Von Brigitte Scholtes | 02.01.2019
    Ein Flugzeug der Lufthansa landet am 20.10.2014 am Flughafen in Frankfurt am Main (Hessen). Im Vordergrund ist eine Laterne zu sehen.
    Verspätungen, Ausfälle, Gepäckchaos - das war das Flugjahr 2018 (dpa / Fredrik von Erichsen)
    Die Branche wächst seit Jahren schneller als erwartet, und das bereite große Wachstumsschmerzen, sagt etwa Lufthansa-Chef Carsten Spohr: "Wenn der Sommer was Gutes hatte außer dem kommerziellen Erfolg, dann, dass wir alle in der Branche wach geworden sind: Flughäfen, Flugsicherung, Politik, Dienstleister, Hersteller und wir. Dass es anders werden muss, wenn wir in Europa weiterhin eine Rolle spielen wollen und unsere Kunden nicht durch mangelnde Qualität enttäuschen wollen."
    Konjunkturdelle könnte Chaos verhindern
    Wie das gehen könnte, das haben Politik und Branche auf dem Luftfahrtgipfel im Oktober diskutiert. Und nun müssten die Akteure ihre Hausaufgaben machen, sagt Eric Heymann, Analyst der Deutschen Bank: "Das fängt zum Beispiel damit an, dass Fluggesellschaften ihren Flugplan nicht mehr so eng getaktet aufstellen, so dass dort Umsteigezeiten ein bisschen großzügiger gewährt werden. Mehr Personal an den Flughäfen und bei den Sicherheitskontrollen ist etwas, was hier eine Rolle spielen kann. Und von der konjunkturellen Seite her dürfte das Wachstum im Jahr 2019 etwas geringer ausfallen. Das heißt, so chaotisch wie 2018 in der Hochsaison und im Sommer muss es nicht mehr werden."
    Bessere Infrastruktur, mehr Lotsen - geht das so schnell?
    Das Wachstum müsse vor allem "qualitativ" sein, meint Lufthansa-Chef Spohr. Denn die Infrastruktur am Boden und in der Luft hat nicht mitgehalten: Zum einen sind die Kontrollsysteme an vielen Flughäfen veraltet, zum anderen hapert es auch bei der Steuerung in der Luft. Bundesverkehrsminister Andreas Scheuer meint deshalb: "Es ist so, dass wir auch Notlagen haben, was beispielsweise die Lotsensituation betrifft. Wir gehen da massiv in die Ausbildung."
    Da werde sich aber kurzfristig nichts ändern, gibt sich Kristina Kelek, Sprecherin der Deutschen Flugsicherung skeptisch. "Das Problem dabei ist: Das geht nicht über Nacht. Wir brauchen also jetzt vielleicht drei, vier Jahre, bis wir die entsprechenden Fluglotsen rekrutiert haben, ausgebildet haben und sie fertig eingesetzt werden können an ihren Arbeitsplätzen."
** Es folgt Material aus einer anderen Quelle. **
/- What a store and a signalled vector leave. -/

theorem queueOf_congr {d e : Dev} (h : e.cur = d.cur) (q : QRef) : queueOf e q = queueOf d q := by
  cases q <;> simp only [queueOf, h]

@[simp] theorem emitMsi_cur (v : Nat) (d : Dev) : (emitMsi v d).cur = d.cur := by
  unfold emitMsi
  split
  · rfl
  · split <;> rfl

@[simp] theorem signal_cur (v : Nat) (d : Dev) : (signal v d).cur = d.cur := by
  unfold signal
  split
  · rfl
  · dsimp only
    split
    · rfl
    · exact emitMsi_cur v d

theorem emitMsi_hostMem (v : Nat) (d : Dev) : (emitMsi v d).host.mem = d.host.mem := by
  unfold emitMsi
  split
  · rfl
  · split <;> rfl

/-- A message to the host changes no byte of host memory. -/
theorem signal_hostMem (v : Nat) (d : Dev) : (signal v d).host.mem = d.host.mem := by
  unfold signal
  split
  · rfl
  · dsimp only
    split
    · rfl
    · exact emitMsi_hostMem v d

@[simp] theorem hostStore_cur (a : Nat) (bs : Bytes) (d : Dev) : (hostStore a bs d).cur = d.cur := by
  unfold hostStore
  split <;> rfl

@[simp] theorem store_cur (a : Nat) (bs : Bytes) (d : Dev) : (store a bs d).cur = d.cur := by
  unfold store
  split
  · exact hostStore_cur ..
  · rfl

@[simp] theorem curatorStore_cur (a : Nat) (bs : Bytes) (d : Dev) : (curatorStore a bs d).cur = d.cur := by
  unfold curatorStore
  split
  · exact store_cur ..
  · rfl

theorem asCtx_signal_cur (k v : Nat) (d : Dev) : (asCtx k (signal v) d).cur = d.cur := signal_cur v _

theorem asCtx_curatorStore_cur (k a : Nat) (bs : Bytes) (d : Dev) : (asCtx k (curatorStore a bs) d).cur = d.cur :=
  curatorStore_cur a bs _

/- One completion. -/

/-- The queue's other fields that a completion changes: the completions counted, the notice owed, and CQ_HEAD. -/
def posted (x : Queue) (seen : Nat) (owed : Bool) (head : Nat) : Queue :=
  { x with
    cqTail := (x.cqTail + 1) % cqSize x
    phase := if (x.cqTail + 1) % cqSize x = 0 then !x.phase else x.phase
    irqSeen := seen, unsignalled := owed, cqHead := head }

/-- A completion advances CQ_TAIL in its queue and turns PHASE where CQ_TAIL wraps. -/
theorem queueOf_postCompl_same (q : QRef) (irq : Bool) (c : Compl) (d : Dev) :
    ∃ seen owed head, queueOf (postCompl q irq c d) q = posted (queueOf d q) seen owed head := by
  unfold postCompl
  dsimp only
  have hset (x : Queue) (e : Dev) (b : Bool) (f : Dev → Dev) (hf : (f (setQueue q x e)).cur = (setQueue q x e).cur) :
      queueOf (if b = true then f (setQueue q x e) else setQueue q x e) q = x := by
    split
    · rw [queueOf_congr hf, queueOf_setQueue_same]
    · rw [queueOf_setQueue_same]
  rw [hset _ _ _ _ (asCtx_signal_cur ..)]
  split <;> exact ⟨_, _, _, rfl⟩

theorem queueOf_postCompl_other {p q : QRef} (irq : Bool) (c : Compl) (d : Dev) (h : p ≠ q) :
    queueOf (postCompl q irq c d) p = queueOf d p := by
  unfold postCompl
  dsimp only
  have hset (x : Queue) (e : Dev) (he : e.cur = d.cur) : queueOf (setQueue q x e) p = queueOf d p := by
    rw [queueOf_setQueue_other x e h, queueOf_congr he]
  split
  · exact (queueOf_congr (asCtx_signal_cur ..) p).trans (hset _ _ (asCtx_curatorStore_cur ..))
  · exact hset _ _ (asCtx_curatorStore_cur ..)

/- Completions counted from ENABLE. -/

/-- Queue `y` is queue `x`, as it was enabled, after `k` completions. -/
structure RingAt (x : Queue) (k : Nat) (y : Queue) : Prop where
  tail : y.cqTail = k % cqSize x
  phase : y.phase = decide (k / cqSize x % 2 = 0)
  config : y.config = x.config
  base : y.cqBase = x.cqBase
  cur : y.cur = x.cur

theorem RingAt.size {x y : Queue} {k : Nat} (h : RingAt x k y) : cqSize y = cqSize x := by
  rw [cqSize, cqSize, h.config]

theorem ringAt_zero {x : Queue} (ht : x.cqTail = 0) (hp : x.phase = true) : RingAt x 0 x :=
  ⟨by rw [ht, Nat.zero_mod], by simp [hp], rfl, rfl, rfl⟩

/-- The pass changes exactly where the next slot is slot 0. -/
theorem RingAt.posted {x y : Queue} {k : Nat} (h : RingAt x k y) (seen : Nat) (owed : Bool) (head : Nat) :
    RingAt x (k + 1) (posted y seen owed head) := by
  have htail : (y.cqTail + 1) % cqSize y = (k + 1) % cqSize x := by rw [h.size, h.tail, Nat.mod_add_mod]
  refine ⟨htail, ?_, h.config, h.base, h.cur⟩
  have hphase : (Proofs.posted y seen owed head).phase = if (k + 1) % cqSize x = 0 then !y.phase else y.phase := by
    rw [← htail]
    rfl
  rw [hphase, h.phase, Nat.succ_div]
  simp only [Nat.dvd_iff_mod_eq_zero]
  split
  · rw [← decide_not, decide_eq_decide]
    omega
  · rfl

theorem ringAt_postCompl {x : Queue} {k : Nat} {q : QRef} {d : Dev} (irq : Bool) (c : Compl)
    (h : RingAt x k (queueOf d q)) : RingAt x (k + 1) (queueOf (postCompl q irq c d) q) := by
  obtain ⟨seen, owed, head, hq⟩ := queueOf_postCompl_same q irq c d
  exact hq ▸ h.posted seen owed head

theorem ringAt_foldl {x : Queue} {q : QRef} (l : List (Bool × Compl)) {k : Nat} {d : Dev}
    (h : RingAt x k (queueOf d q)) :
    RingAt x (k + l.length) (queueOf (l.foldl (fun d c => postCompl q c.1 c.2 d) d) q) := by
  induction l generalizing k d with
  | nil => exact h
  | cons c l ih =>
    have hl := ih (ringAt_postCompl c.1 c.2 h)
    rwa [Nat.add_right_comm] at hl

theorem queueOf_foldl_other {p q : QRef} (l : List (Bool × Compl)) (d : Dev) (h : p ≠ q) :
    queueOf (l.foldl (fun d c => postCompl q c.1 c.2 d) d) p = queueOf d p := by
  induction l generalizing d with
  | nil => rfl
  | cons c l ih => exact (ih _).trans (queueOf_postCompl_other c.1 c.2 d h)

/- The bytes in a ring of host memory. -/

/-- A host address goes on within its 2 ^ 63 bytes. -/
theorem host_add {a n : Nat} (ha : isHost a = true) (hn : low 63 a + n < 2 ^ 63) :
    isHost (a + n) = true ∧ low 63 (a + n) = low 63 a + n := by
  simp only [isHost, bit, bits, low, beq_iff_eq] at ha hn ⊢
  omega

/-- Without a mirrored context no context is suppressed. -/
theorem hushed_of_no_mirror {d : Dev} (h : d.chain.mirror.ctxs = []) (c : Nat) : hushed d c = false := by
  simp [hushed, mirrorCtx, h]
    Brexit ein zusätzliches Risiko
    Der Airline-Verband IATA rechnet damit, dass 2019 weltweit 4,6 Milliarden Passagiere fliegen werden, das wären sechs Prozent mehr als 2018. In Europa könnte das Wachstum auch durch den Ende März anstehenden Brexit gebremst werden. Einen Notfallplan hat die EU für diesen Fall schon verabschiedet.
    Doch allzu schlimm dürfte es nicht werden, hofft zumindest Eric Heymann von der Deutschen Bank: "Ich bin zuversichtlich, dass selbst wenn es zu einem 'hard Brexit' kommen sollte, man hier entsprechende Regelungen treffen wird, dass man weiterhin hin und her fliegen kann. Und dass die Fluggesellschaften dort relativ schnell in einen Marktmodus kommen, der für die Kunden vertretbar ist."
    Schwierigkeiten könnte es aber für einzelne Fluggesellschaften geben. Freien Flug innerhalb der EU haben nämlich nur die Fluggesellschaften, die mehrheitlich im Besitz von Aktionären aus der EU sind. Das gilt nicht für Condor und Tuifly. Gut, dass Ostern 2019 relativ spät fällt. Bis dahin sollten die Politiker es hoffentlich schaffen, für einen einigermaßen störungsfreien Luftverkehr zwischen der Britischen Insel und Kontinentaleuropa zu sorgen.